--- RECORDS ---

/-- Reserved fields of a record are zero. -/
def recordClean (b : Bytes) : Bool :=
  fbits b 0 7 5 == 0 && zeroAt b 1 1 && zeroAt b 94 2 && fbits b 104 7 4 == 0 && zeroAt b 105 23

/-- The values of a record lie in their ranges (R383, R442). -/
def Dev.cfgInRange (d : Dev) (k : PartCfg) : Bool :=
  let nc := popcount 320 k.channels
  let nt := popcount 160 k.sites
  let siteOk := fun (t : Nat) => !d.units.isRetired 1 t && !(d.units.spares 1).contains t
  !k.present ||
  (inRange 1 144 nt && ((setOf 160 k.sites).all fun t => siteOk t || d.parts.any fun (x : Part) => bitAt x.cfg.sites t) && decide (1 ≤ nc) &&
   decide (k.dramQuota ≤ nc * channelBytes) && inRange 1 64 k.stagingGib && inRange 1 255 k.screenWeight && inRange 1 256 k.places &&
   inRange 65536 67108864 k.changeQuota && inRange 65536 100663296 k.contextQuota && inRange 16 2048 k.wbMib &&
   (k.ownerRemote || k.ownerPeer == 0) && (indexed k.sources).all fun e => bitAt k.sourcesUsed e.1 || e.2 == 0)

/-- Superblocks of one side (R266, R267), less the one that holds the module's own pages (log 40). -/
def Dev.superCount (d : Dev) : Nat := d.flash.geom.raw / 2 / (d.flash.geom.superPages * pageBytes) - 1

/-- Sums, sharing, module and reserve channels, and what another partition that is not closed holds in force (R383, R440). -/
def Dev.cfgConflict (d : Dev) (l : List PartCfg) : Bool :=
  let on := (indexed l).filter fun e => e.2.present
  let sum := fun (f : PartCfg → Nat) => sumNat (fun (e : Nat × PartCfg) => f e.2) on
  let pairs := fun (f : PartCfg → PartCfg → Bool) => on.any fun a => on.any fun b => decide (a.1 < b.1) && f a.2 b.2
  let own := fun (ch : Nat) => d.modChans.contains ch || d.reserve.contains ch
  decide (256 < sum (·.places)) || decide (100663296 < sum (·.contextQuota)) || decide (8 < (on.filter fun e => e.2.repro).length) ||
  decide (d.superCount < sum (·.flash0)) || decide (d.superCount < sum (·.flash1)) ||
  pairs (fun a b => a.sites &&& b.sites != 0 || a.channels &&& b.channels != 0) ||
  on.any (fun e => (setOf 320 e.2.channels).any own) ||
  on.any fun e => (indexed d.parts).any fun x => x.1 != e.1 && x.2.life.st != .closed &&
    (x.2.life.sites.any (bitAt e.2.sites) || x.2.life.chans.any (bitAt e.2.channels))

/-! ### An epoch takes effect (R384, R442 to R444) -/

/-- What of a new record takes effect at the epoch in a partition that is not closed (R384). -/
def PartCfg.atEpoch (old new : PartCfg) (fits0 fits1 : Bool) : PartCfg :=
  { new with repro := old.repro, maint := old.maint, info := old.info, ownerRemote := old.ownerRemote, ownerPeer := old.ownerPeer,
             sites := old.sites, channels := old.channels, stagingGib := old.stagingGib, changeQuota := old.changeQuota,
             flash0 := if new.flash0 < old.flash0 && !fits0 then old.flash0 else new.flash0,
             flash1 := if new.flash1 < old.flash1 && !fits1 then old.flash1 else new.flash1 }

---

▶ **PROBLEM**: In the data above, find the line containing "def Dev.cfgConflict (d", then copy it and every later line exactly.

▶ **EXERCISE RESULT**:
def Dev.cfgConflict (d : Dev) (l : List PartCfg) : Bool :=
  let on := (indexed l).filter fun e => e.2.present
  let sum := fun (f : PartCfg → Nat) => sumNat (fun (e : Nat × PartCfg) => f e.2) on
  let pairs := fun (f : PartCfg → PartCfg → Bool) => on.any fun a => on.any fun b => decide (a.1 < b.1) && f a.2 b.2
  let own := fun (ch : Nat) => d.modChans.contains ch || d.reserve.contains ch
  decide (256 < sum (·.places)) || decide (100663296 < sum (·.contextQuota)) || decide (8 < (on.filter fun e => e.2.repro).length) ||
  decide (d.superCount < sum (·.flash0)) || decide (d.superCount < sum (·.flash1)) ||
  pairs (fun a b => a.sites &&& b.sites != 0 || a.channels &&& b.channels != 0) ||
  on.any (fun e => (setOf 320 e.2.channels).any own) ||
  on.any fun e => (indexed d.parts).any fun x => x.1 != e.1 && x.2.life.st != .closed &&
    (x.2.life.sites.any (bitAt e.2.sites) || x.2.life.chans.any (bitAt e.2.channels))

/-! ### An epoch takes effect (R384, R442 to R444) -/

/-- What of a new record takes effect at the epoch in a partition that is not closed (R384). -/
def PartCfg.atEpoch (old new : PartCfg) (fits0 fits1 : Bool) : PartCfg :=
  { new with repro := old.repro, maint := old.maint, info := old.info, ownerRemote := old.ownerRemote, ownerPeer := old.ownerPeer,
             sites := old.sites, channels := old.channels, stagingGib := old.stagingGib, changeQuota := old.changeQuota,
             flash0 := if new.flash0 < old.flash0 && !fits0 then old.flash0 else new.flash0,
             flash1 := if new.flash1 < old.flash1 && !fits1 then old.flash1 else new.flash1 }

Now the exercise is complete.